/-- The state an instruction computes when it raises nothing. -/
def effect (i : Instr) (s : State) : State :=
  match i with
  | .cls => ((s.setFrame Frame.blank).setDirty true).advance
  | .ret => { s with sp := ⟨s.sp.val - 1, by omega⟩, pc := s.stack[s.sp.val - 1]'(by omega) }
  | .jp nnn => s.setPc (zextAddr nnn)
  | .call nnn =>
    { s with
      stack := s.stack.setIfInBounds s.sp.val s.npc
      sp := ⟨min (s.sp.val + 1) 16, by omega⟩
      pc := zextAddr nnn }
  | .seImm x nn => s.skipIf (decide (s.getV x = nn))
  | .sneImm x nn => s.skipIf (decide (s.getV x ≠ nn))
  | .seReg x y => s.skipIf (decide (s.getV x = s.getV y))
  | .ldImm x nn => (s.setV x nn).advance
  | .addImm x nn => (s.setV x (addWrap (s.getV x) nn)).advance
  | .ldReg x y => (s.setV x (s.getV y)).advance
  | .orReg x y => (s.setV x (s.getV x ||| s.getV y)).advance
  | .andReg x y => (s.setV x (s.getV x &&& s.getV y)).advance
  | .xorReg x y => (s.setV x (s.getV x ^^^ s.getV y)).advance
  | .addReg x y =>
    (s.setVWithFlag x (addWrap (s.getV x) (s.getV y)) (carryFlag (s.getV x) (s.getV y))).advance
  | .sub x y =>
    (s.setVWithFlag x (subWrap (s.getV x) (s.getV y)) (noBorrowFlag (s.getV x) (s.getV y))).advance
  | .shr x _ => (s.setVWithFlag x (shiftRight1 (s.getV x)) (lowBitFlag (s.getV x))).advance
  | .subn x y =>
    (s.setVWithFlag x (subWrap (s.getV y) (s.getV x)) (noBorrowFlag (s.getV y) (s.getV x))).advance
  | .shl x _ => (s.setVWithFlag x (shiftLeft1 (s.getV x)) (highBitFlag (s.getV x))).advance
  | .sneReg x y => s.skipIf (decide (s.getV x ≠ s.getV y))
  | .ldI nnn => (s.setI (zextAddr nnn)).advance
  | .jpV0 nnn => s.setPc (zextByte (s.getV 0#4) + zextAddr nnn)
  | .rnd x nn => (s.drawRnd.2.setV x (s.drawRnd.1 &&& nn)).advance
  | .drw x y n =>
    (((s.setFrame (s.drawn x y n).1).setV 0xF#4 (flagOf (s.drawn x y n).2)).setDirty true).advance
  | .skp x => s.skipIf (s.keyPressed ((s.getV x).setWidth 4))
  | .sknp x => s.skipIf (!s.keyPressed ((s.getV x).setWidth 4))
  | .ldVxDt x => (s.setV x s.dt).advance
  | .ldVxK x => (s.setExecState (.waitingForKey x)).advance
  | .ldDtVx x => (s.setDt (s.getV x)).advance
  | .ldStVx x => (s.setSt (s.getV x)).advance
  | .addIVx x => (s.setI (BitVec.ofNat 16 ((s.i.toNat + (s.getV x).toNat) % 65536))).advance
  | .ldFVx x => (s.setI (glyphAddr s.params (s.getV x))).advance
  | .ldBVx x => (s.storeBytes s.baseAddr (decimalDigits (s.getV x))).advance
  | .stRegs x => (s.storeBytes s.baseAddr (s.regsUpTo x)).advance
  | .ldRegs x => (s.loadRegs s.baseAddr (x.toNat + 1)).advance

/-- A key index that is there is the low nibble (R212). -/
theorem keyIndex_eq (p : Params) (v : Byte) : keyIndex p v = none ∨ keyIndex p v = some (v.setWidth 4) := by
  rcases Nat.lt_or_ge 0xF v.toNat with h | h
  · rw [keyIndex_of_gt h]
    cases p.keyIndexPolicy
    · exact .inl rfl
    · exact .inr rfl
  · exact .inr (keyIndex_of_le h)

/-- The meaning of every instruction: its fatal error if there is one, else its effect. -/
theorem exec_eq_checked (i : Instr) (s : State) : exec i s = s.checked (fatal i s) (effect i s) := by
  cases i
  case ret =>
    rcases Nat.eq_zero_or_pos s.sp.val with h | h
    · simp [exec, execRet, fatal, State.checked, (pop_eq_none s).mpr h, h]
    · simp [exec, execRet, fatal, State.checked, pop_of_pos h, Nat.ne_of_gt h]
      rfl
  case call =>
    by_cases h : s.sp.val = 16
    · simp [exec, execCall, fatal, State.checked, (push_eq_none s s.npc).mpr h, h]
    · have hlt : s.sp.val < 16 := by omega
      have hstack : s.stack.set s.sp.val s.npc hlt = s.stack.setIfInBounds s.sp.val s.npc :=
        Vector.ext fun j hj => by simp [Vector.getElem_set, Vector.getElem_setIfInBounds]
      simp [exec, execCall, fatal, State.checked, push_of_lt s.npc hlt, h, effect, State.setPc, hstack,
        Nat.min_eq_left (Nat.succ_le_of_lt hlt)]
  case skp x | sknp x =>
    rcases keyIndex_eq s.params (s.getV x) with h | h <;>
      simp [exec, execSkp, execSknp, fatal, keyFault, State.checked, effect, h]
  all_goals rfl

/-- What an instruction can answer. -/
theorem exec_cases {i : Instr} {s t : State} (h : exec i s = .next t) :
    (∃ f w, fatal i s = some (f, w) ∧ t = s.raise f w) ∨ (fatal i s = none ∧ t = effect i s) :=
  checked_cases ((exec_eq_checked i s).symm.trans h)

theorem exec_of_fatal {i : Instr} {s : State} {f : Fault} {w : Word} (h : fatal i s = some (f, w)) :
    exec i s = .next (s.raise f w) := by
  rw [exec_eq_checked, h]
  rfl

theorem exec_of_not_fatal {i : Instr} {s : State} (h : fatal i s = none) : exec i s = .next (effect i s) := by
  rw [exec_eq_checked, h]
  rfl

/-! ### The effect, field by field -/

section
variable (i : Instr) (s : State)

theorem effect_params : (effect i s).params = s.params := by
  cases i <;> simp [effect]

theorem effect_key : (effect i s).key = s.key := by
  cases i <;> simp [effect]

theorem effect_i : (effect i s).i = s.i ∨ i.mnemonic ∈ [Mnemonic.LD_I, .ADD_I_VX, .LD_F_VX] := by
  cases i <;> simp [effect, Instr.mnemonic]

theorem effect_sp : (effect i s).sp = s.sp ∨ i.mnemonic ∈ [Mnemonic.RET, .CALL] := by
  cases i <;> simp [effect, Instr.mnemonic]

theorem effect_stack : (effect i s).stack = s.stack ∨ i.mnemonic = .CALL := by
  cases i <;> simp [effect, Instr.mnemonic]

theorem effect_dt : (effect i s).dt = s.dt ∨ i.mnemonic = .LD_DT_VX := by
  cases i <;> simp [effect, Instr.mnemonic]

theorem effect_st : (effect i s).st = s.st ∨ i.mnemonic = .LD_ST_VX := by
  cases i <;> simp [effect, Instr.mnemonic]

theorem effect_fb : (effect i s).fb = s.fb ∨ i.mnemonic ∈ [Mnemonic.CLS, .DRW] := by
  cases i <;> simp [effect, Instr.mnemonic]

theorem effect_mem : (effect i s).mem = s.mem ∨ i.mnemonic ∈ [Mnemonic.LD_B_VX, .ST_REGS] := by
  cases i <;> simp [effect, Instr.mnemonic]

theorem effect_dirty :
    (effect i s).dirty = s.dirty ∨ (effect i s).dirty = true ∧ i.mnemonic ∈ [Mnemonic.CLS, .DRW] := by
  cases i <;> simp [effect, Instr.mnemonic]

theorem effect_rndCount : (effect i s).rndCount = s.rndCount ∨ i.mnemonic = .RND := by
  cases i <;> simp [effect, Instr.mnemonic]

theorem effect_pc : (effect i s).pc = s.pc + 2 ∨
    i.mnemonic ∈ [Mnemonic.RET, .JP, .CALL, .SE_IMM, .SNE_IMM, .SE_REG, .SNE_REG, .JP_V0, .SKP, .SKNP] := by
  cases i <;> simp [effect, Instr.mnemonic]

/-- Only FX0A changes `exec_state` (R37, R214). -/
theorem effect_execState : (effect i s).execState = s.execState ∨
    ∃ x, i = .ldVxK x ∧ (effect i s).execState = .waitingForKey x := by
  cases i <;> simp [effect]

end

/-! ### The registers -/

/-- The instruction names `z` as a destination, loads it by FX65, or writes it as its flag (R22, R40, R176). -/
def NamesRegister (i : Instr) (z : Nibble) : Prop :=
  (∃ nn, i = .ldImm z nn ∨ i = .addImm z nn ∨ i = .rnd z nn) ∨
    (∃ y, i = .ldReg z y ∨ i = .orReg z y ∨ i = .andReg z y ∨ i = .xorReg z y ∨ i = .addReg z y ∨
      i = .sub z y ∨ i = .shr z y ∨ i = .subn z y ∨ i = .shl z y) ∨
    i = .ldVxDt z ∨ (∃ x, i = .ldRegs x ∧ z.toNat ≤ x.toNat) ∨
    (z = 0xF#4 ∧ i.mnemonic ∈ [Mnemonic.ADD_REG, .SUB, .SHR, .SUBN, .SHL, .DRW])

theorem setV_getV_eq_or (s : State) (x z : Nibble) (b : Byte) : (s.setV x b).getV z = s.getV z ∨ z = x := by
  rw [setV_getV]
  split_ifs with h
  · exact .inr h
  · exact .inl rfl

_ _ _

**ACTIVITY**. Start with the first line of the data and print every line exactly. The line containing "(s.getV x) nn)).advance" is the last one to include.

**ANSWER BOX**.
/-- The state an instruction computes when it raises nothing. -/
def effect (i : Instr) (s : State) : State :=
  match i with
  | .cls => ((s.setFrame Frame.blank).setDirty true).advance
  | .ret => { s with sp := ⟨s.sp.val - 1, by omega⟩, pc := s.stack[s.sp.val - 1]'(by omega) }
  | .jp nnn => s.setPc (zextAddr nnn)
  | .call nnn =>
    { s with
      stack := s.stack.setIfInBounds s.sp.val s.npc
      sp := ⟨min (s.sp.val + 1) 16, by omega⟩
      pc := zextAddr nnn }
  | .seImm x nn => s.skipIf (decide (s.getV x = nn))
  | .sneImm x nn => s.skipIf (decide (s.getV x ≠ nn))
  | .seReg x y => s.skipIf (decide (s.getV x = s.getV y))
  | .ldImm x nn => (s.setV x nn).advance
  | .addImm x nn => (s.setV x (addWrap (s.getV x) nn)).advance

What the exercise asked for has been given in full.